#### WHAT NEEDS TO BE DONE:
Beneath this line are the data; copy exactly the part of them that opens with the line containing "-- ==== Sys2Proof/Certificates/Slice0/Obligations.lean" and closes with the line containing "BadRequest(0x19) and changes", and only that part.

[Dataset entries]
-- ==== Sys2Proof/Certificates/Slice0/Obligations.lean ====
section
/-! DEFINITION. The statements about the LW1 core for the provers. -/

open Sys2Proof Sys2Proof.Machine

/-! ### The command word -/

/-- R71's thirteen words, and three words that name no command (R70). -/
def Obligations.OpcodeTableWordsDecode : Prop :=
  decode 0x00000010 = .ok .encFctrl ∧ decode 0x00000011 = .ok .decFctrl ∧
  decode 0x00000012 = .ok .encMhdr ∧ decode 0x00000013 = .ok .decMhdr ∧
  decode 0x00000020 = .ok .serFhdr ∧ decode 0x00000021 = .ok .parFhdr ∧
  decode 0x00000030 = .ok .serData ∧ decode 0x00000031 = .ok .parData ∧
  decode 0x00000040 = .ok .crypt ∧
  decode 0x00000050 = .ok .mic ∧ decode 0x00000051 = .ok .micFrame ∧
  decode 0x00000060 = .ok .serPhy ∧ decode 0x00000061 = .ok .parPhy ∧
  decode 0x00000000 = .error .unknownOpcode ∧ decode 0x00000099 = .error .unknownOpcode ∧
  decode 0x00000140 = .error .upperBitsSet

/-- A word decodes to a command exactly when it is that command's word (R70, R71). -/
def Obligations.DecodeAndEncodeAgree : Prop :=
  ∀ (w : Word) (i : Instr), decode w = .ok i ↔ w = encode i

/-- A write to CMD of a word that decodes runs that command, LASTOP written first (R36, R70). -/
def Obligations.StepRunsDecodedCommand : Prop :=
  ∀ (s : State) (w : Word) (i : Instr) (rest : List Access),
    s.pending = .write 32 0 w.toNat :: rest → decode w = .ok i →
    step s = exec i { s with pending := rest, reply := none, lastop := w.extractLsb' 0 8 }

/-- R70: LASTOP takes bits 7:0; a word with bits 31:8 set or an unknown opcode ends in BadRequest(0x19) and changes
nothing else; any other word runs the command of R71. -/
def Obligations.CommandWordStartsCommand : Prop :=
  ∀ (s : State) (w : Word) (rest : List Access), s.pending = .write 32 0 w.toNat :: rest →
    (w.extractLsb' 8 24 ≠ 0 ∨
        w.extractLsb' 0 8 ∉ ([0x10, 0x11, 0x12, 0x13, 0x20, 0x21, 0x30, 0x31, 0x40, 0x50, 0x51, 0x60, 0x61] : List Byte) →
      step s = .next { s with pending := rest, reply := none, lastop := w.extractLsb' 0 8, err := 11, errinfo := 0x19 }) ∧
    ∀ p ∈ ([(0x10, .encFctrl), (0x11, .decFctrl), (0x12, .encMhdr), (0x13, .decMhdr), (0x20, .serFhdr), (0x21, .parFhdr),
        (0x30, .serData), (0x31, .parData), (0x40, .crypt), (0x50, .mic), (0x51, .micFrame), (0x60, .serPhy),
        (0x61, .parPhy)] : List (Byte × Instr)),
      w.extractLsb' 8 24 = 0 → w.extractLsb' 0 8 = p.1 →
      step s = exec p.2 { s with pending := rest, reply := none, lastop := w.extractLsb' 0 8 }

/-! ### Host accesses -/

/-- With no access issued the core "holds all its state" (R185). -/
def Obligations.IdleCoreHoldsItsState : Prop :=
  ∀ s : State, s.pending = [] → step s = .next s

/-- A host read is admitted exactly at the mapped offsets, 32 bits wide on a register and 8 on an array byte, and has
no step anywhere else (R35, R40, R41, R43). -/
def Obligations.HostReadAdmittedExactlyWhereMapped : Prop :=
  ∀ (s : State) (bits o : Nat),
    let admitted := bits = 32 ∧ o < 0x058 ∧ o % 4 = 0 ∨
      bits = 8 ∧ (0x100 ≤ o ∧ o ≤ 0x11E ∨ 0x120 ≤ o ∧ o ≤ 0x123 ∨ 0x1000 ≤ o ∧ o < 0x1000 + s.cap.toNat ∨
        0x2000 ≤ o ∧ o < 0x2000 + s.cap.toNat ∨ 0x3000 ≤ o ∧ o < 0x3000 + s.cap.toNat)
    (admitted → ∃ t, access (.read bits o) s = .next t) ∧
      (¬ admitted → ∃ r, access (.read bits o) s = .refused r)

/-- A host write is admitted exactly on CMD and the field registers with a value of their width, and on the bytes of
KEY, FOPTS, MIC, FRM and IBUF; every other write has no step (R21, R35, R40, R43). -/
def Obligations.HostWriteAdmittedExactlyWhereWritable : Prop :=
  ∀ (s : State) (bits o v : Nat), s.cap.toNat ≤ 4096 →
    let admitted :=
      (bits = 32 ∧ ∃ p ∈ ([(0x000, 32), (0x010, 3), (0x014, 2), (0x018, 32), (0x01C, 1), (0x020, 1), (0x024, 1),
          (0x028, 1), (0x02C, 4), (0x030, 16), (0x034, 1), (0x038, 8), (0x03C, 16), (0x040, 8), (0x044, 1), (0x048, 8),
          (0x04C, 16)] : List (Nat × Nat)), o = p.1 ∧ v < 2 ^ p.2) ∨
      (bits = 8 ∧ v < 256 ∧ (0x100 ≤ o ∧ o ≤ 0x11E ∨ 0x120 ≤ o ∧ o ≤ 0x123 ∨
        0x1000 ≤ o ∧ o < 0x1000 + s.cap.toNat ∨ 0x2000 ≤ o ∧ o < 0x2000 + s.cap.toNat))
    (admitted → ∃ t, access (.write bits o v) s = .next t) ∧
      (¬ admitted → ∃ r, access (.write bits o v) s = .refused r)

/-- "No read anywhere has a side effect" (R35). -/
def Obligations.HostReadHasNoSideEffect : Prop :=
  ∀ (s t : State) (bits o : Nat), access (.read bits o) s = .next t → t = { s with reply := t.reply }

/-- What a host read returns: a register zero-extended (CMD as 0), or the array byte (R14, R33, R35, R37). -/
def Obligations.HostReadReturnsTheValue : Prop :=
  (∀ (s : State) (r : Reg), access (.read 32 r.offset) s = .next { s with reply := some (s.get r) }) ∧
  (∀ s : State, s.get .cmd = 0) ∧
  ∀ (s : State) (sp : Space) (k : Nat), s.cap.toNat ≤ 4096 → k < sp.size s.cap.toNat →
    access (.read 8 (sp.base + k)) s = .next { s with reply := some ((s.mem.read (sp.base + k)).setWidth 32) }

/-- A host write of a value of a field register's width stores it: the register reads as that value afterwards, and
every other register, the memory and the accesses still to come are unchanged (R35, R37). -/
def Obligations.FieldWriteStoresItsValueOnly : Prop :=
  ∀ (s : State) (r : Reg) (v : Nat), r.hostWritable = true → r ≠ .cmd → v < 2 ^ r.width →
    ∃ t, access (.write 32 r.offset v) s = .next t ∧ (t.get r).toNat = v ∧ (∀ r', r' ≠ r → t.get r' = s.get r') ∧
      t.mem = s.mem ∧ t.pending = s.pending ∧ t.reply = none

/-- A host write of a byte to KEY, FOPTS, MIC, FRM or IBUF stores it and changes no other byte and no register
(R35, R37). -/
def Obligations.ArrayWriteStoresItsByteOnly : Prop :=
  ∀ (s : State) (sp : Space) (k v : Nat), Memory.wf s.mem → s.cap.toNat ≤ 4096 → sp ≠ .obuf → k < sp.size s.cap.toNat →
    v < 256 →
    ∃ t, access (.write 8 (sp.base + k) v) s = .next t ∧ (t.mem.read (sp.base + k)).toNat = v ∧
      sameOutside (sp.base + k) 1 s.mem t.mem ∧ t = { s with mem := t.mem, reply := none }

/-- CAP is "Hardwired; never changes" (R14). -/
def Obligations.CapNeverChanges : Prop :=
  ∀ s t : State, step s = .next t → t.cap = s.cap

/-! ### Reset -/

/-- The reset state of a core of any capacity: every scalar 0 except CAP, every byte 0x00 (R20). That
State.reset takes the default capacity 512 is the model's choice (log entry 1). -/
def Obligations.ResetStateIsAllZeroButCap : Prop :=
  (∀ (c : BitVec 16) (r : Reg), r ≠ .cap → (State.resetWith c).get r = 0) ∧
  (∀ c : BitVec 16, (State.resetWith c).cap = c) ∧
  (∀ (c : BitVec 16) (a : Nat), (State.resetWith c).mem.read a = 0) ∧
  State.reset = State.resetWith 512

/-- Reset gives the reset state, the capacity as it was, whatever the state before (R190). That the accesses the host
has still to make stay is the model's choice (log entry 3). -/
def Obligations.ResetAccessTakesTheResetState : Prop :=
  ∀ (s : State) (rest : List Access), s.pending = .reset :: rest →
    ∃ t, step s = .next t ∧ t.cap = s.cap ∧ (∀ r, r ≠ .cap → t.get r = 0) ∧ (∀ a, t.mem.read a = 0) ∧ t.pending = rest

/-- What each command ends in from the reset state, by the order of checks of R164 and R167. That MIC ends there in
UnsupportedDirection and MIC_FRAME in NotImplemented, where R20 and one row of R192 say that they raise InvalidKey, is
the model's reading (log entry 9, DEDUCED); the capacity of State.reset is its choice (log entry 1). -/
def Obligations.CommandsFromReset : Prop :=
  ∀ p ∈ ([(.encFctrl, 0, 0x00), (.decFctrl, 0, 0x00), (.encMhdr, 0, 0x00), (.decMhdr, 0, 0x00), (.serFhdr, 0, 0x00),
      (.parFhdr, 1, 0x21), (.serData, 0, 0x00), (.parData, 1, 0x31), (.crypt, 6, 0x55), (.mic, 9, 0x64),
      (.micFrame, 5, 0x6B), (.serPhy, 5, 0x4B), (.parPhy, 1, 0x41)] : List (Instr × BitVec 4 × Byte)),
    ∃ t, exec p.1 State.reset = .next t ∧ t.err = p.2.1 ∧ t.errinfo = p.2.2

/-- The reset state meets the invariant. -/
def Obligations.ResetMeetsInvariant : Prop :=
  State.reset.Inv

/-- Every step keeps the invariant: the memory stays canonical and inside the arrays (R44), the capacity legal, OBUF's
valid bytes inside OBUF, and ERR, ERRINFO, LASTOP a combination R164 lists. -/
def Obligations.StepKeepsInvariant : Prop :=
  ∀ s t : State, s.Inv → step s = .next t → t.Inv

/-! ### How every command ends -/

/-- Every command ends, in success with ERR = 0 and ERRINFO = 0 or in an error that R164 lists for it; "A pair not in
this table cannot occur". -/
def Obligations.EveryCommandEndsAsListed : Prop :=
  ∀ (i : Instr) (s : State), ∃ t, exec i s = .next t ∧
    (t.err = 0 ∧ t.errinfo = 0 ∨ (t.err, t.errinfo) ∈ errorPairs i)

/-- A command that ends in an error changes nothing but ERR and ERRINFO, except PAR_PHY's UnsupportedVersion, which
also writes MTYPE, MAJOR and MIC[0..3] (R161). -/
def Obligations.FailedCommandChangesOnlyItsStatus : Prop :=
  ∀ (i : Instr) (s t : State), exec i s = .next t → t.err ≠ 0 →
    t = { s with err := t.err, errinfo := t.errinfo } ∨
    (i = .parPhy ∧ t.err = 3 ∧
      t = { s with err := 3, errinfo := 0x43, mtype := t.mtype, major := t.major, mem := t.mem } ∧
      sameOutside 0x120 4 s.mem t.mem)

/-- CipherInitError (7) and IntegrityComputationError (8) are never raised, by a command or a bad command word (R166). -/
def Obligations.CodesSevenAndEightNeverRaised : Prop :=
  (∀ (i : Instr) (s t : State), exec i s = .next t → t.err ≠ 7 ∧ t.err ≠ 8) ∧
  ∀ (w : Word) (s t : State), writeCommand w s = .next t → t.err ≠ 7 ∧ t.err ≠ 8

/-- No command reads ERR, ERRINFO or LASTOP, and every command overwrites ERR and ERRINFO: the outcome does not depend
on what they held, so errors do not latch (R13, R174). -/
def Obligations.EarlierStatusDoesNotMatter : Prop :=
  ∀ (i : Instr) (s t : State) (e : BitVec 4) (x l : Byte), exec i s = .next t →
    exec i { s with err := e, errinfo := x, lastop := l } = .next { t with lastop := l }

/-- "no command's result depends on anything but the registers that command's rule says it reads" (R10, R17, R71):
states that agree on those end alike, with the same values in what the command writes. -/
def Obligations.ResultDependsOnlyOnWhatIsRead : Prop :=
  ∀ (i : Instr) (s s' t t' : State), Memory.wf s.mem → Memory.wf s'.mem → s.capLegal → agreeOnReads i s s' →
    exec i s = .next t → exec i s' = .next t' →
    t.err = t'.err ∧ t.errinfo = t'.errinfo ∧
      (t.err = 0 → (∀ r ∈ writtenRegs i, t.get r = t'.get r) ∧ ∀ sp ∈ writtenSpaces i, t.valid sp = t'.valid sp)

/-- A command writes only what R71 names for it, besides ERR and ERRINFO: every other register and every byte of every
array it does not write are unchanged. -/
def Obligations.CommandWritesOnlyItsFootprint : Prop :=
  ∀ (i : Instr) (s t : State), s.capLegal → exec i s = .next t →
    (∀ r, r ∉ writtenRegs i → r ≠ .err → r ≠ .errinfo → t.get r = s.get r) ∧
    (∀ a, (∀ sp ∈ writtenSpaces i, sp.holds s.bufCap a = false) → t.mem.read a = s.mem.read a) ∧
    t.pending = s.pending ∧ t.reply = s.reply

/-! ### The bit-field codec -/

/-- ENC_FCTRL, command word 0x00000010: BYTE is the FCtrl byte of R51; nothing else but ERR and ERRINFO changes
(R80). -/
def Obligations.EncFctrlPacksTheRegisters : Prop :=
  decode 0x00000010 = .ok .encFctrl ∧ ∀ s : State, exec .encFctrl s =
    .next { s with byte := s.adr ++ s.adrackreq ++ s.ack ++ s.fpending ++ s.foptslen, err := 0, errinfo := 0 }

--

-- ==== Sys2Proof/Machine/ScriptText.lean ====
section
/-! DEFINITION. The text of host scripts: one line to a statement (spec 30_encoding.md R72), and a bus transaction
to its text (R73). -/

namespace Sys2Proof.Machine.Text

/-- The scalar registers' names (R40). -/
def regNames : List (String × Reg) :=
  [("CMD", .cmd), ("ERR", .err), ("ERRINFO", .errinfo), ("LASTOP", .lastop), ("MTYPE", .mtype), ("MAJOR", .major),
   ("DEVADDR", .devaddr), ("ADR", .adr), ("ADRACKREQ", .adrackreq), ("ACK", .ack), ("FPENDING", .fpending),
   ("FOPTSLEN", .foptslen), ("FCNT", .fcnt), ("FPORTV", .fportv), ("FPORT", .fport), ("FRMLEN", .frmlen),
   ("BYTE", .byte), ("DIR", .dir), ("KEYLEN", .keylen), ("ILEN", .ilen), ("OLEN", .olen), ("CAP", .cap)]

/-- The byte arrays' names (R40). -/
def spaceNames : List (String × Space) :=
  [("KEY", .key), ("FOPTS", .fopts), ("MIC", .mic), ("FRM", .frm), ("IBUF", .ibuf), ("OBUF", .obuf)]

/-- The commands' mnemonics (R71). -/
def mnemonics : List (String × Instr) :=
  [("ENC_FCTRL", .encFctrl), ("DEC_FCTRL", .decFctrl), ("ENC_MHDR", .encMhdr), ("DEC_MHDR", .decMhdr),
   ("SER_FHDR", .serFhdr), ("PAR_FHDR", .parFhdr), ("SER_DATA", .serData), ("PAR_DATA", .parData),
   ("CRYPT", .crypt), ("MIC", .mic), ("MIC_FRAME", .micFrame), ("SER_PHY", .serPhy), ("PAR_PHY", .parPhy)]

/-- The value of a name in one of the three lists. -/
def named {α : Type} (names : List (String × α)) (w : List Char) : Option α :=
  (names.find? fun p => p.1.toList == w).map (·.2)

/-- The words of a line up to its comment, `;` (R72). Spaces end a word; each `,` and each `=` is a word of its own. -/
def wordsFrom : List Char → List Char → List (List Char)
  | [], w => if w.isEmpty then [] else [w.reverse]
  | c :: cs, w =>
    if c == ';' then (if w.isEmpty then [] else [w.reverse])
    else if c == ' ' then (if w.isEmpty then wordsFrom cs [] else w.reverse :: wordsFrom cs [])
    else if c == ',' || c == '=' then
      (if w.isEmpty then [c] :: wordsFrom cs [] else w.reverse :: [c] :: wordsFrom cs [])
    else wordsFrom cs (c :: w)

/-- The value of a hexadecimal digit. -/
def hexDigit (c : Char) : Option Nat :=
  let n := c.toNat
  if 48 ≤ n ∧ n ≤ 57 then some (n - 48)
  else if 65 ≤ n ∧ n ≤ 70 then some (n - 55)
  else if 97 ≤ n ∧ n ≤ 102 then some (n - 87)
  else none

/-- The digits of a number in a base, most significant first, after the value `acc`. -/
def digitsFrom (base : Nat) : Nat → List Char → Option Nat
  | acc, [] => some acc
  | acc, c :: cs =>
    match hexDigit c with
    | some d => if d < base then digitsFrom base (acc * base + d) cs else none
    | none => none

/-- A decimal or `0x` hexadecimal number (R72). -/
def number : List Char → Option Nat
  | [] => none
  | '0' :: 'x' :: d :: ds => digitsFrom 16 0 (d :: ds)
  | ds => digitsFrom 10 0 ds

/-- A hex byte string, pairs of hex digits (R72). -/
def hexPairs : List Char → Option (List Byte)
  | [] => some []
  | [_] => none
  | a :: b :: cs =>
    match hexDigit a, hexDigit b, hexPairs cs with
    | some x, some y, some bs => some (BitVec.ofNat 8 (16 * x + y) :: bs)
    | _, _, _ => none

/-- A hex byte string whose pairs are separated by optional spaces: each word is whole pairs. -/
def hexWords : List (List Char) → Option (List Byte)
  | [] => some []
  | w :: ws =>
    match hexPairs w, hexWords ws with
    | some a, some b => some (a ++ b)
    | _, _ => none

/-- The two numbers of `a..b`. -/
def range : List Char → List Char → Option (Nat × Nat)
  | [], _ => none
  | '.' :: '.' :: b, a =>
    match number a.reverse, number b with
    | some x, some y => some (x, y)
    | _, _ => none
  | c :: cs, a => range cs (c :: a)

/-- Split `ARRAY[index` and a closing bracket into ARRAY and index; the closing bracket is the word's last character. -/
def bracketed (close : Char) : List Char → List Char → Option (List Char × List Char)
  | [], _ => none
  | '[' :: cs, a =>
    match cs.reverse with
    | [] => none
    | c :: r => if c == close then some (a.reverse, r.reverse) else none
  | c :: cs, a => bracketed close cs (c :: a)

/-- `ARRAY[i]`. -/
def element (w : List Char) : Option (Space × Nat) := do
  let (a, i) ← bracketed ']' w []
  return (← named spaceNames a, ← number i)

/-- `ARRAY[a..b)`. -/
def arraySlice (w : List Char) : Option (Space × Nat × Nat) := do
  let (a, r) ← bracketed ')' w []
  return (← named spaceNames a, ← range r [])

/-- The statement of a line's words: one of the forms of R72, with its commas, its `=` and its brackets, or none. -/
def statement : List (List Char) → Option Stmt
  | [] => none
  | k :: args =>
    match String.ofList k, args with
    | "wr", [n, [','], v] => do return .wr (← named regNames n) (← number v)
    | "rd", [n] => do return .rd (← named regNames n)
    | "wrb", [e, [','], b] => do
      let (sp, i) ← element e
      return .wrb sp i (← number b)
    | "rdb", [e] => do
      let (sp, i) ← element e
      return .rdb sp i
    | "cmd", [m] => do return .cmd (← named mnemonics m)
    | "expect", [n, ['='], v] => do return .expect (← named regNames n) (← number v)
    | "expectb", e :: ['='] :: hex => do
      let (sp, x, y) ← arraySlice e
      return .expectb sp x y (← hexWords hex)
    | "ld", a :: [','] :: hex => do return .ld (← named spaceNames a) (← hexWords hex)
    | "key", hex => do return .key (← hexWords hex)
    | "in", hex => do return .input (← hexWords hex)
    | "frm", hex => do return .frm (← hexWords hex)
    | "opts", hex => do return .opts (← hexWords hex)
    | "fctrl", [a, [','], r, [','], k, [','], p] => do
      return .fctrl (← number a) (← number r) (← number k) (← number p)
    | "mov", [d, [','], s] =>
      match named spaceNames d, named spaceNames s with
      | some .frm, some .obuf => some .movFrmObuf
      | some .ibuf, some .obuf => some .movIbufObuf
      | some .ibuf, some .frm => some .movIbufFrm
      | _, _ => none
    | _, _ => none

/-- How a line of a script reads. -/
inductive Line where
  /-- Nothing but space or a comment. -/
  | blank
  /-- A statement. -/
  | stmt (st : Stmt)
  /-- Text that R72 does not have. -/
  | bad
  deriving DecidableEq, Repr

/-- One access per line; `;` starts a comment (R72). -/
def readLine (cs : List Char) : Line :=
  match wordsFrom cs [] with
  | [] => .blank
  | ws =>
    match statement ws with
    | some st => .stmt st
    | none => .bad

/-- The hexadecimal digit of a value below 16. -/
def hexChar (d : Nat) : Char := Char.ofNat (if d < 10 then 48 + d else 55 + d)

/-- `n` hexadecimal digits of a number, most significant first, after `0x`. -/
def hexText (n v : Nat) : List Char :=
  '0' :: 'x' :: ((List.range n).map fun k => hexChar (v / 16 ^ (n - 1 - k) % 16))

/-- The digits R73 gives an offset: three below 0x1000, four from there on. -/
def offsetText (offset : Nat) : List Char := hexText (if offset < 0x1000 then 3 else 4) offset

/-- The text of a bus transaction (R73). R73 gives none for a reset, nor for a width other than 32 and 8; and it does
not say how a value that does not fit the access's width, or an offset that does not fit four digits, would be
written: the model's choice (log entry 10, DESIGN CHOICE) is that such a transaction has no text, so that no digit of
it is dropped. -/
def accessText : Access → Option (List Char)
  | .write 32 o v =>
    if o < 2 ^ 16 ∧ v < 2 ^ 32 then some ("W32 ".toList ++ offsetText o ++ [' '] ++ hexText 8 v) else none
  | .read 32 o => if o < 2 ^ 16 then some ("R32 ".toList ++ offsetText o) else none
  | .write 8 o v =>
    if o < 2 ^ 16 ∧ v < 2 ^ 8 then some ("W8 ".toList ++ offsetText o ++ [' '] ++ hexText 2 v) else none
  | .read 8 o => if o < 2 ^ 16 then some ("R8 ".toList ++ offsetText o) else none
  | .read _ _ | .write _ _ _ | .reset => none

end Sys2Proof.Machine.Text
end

#### TASK OUTPUT:
-- ==== Sys2Proof/Certificates/Slice0/Obligations.lean ====
section
/-! DEFINITION. The statements about the LW1 core for the provers. -/

open Sys2Proof Sys2Proof.Machine

/-! ### The command word -/

/-- R71's thirteen words, and three words that name no command (R70). -/
def Obligations.OpcodeTableWordsDecode : Prop :=
  decode 0x00000010 = .ok .encFctrl ∧ decode 0x00000011 = .ok .decFctrl ∧
  decode 0x00000012 = .ok .encMhdr ∧ decode 0x00000013 = .ok .decMhdr ∧
  decode 0x00000020 = .ok .serFhdr ∧ decode 0x00000021 = .ok .parFhdr ∧
  decode 0x00000030 = .ok .serData ∧ decode 0x00000031 = .ok .parData ∧
  decode 0x00000040 = .ok .crypt ∧
  decode 0x00000050 = .ok .mic ∧ decode 0x00000051 = .ok .micFrame ∧
  decode 0x00000060 = .ok .serPhy ∧ decode 0x00000061 = .ok .parPhy ∧
  decode 0x00000000 = .error .unknownOpcode ∧ decode 0x00000099 = .error .unknownOpcode ∧
  decode 0x00000140 = .error .upperBitsSet

/-- A word decodes to a command exactly when it is that command's word (R70, R71). -/
def Obligations.DecodeAndEncodeAgree : Prop :=
  ∀ (w : Word) (i : Instr), decode w = .ok i ↔ w = encode i

/-- A write to CMD of a word that decodes runs that command, LASTOP written first (R36, R70). -/
def Obligations.StepRunsDecodedCommand : Prop :=
  ∀ (s : State) (w : Word) (i : Instr) (rest : List Access),
    s.pending = .write 32 0 w.toNat :: rest → decode w = .ok i →
    step s = exec i { s with pending := rest, reply := none, lastop := w.extractLsb' 0 8 }

/-- R70: LASTOP takes bits 7:0; a word with bits 31:8 set or an unknown opcode ends in BadRequest(0x19) and changes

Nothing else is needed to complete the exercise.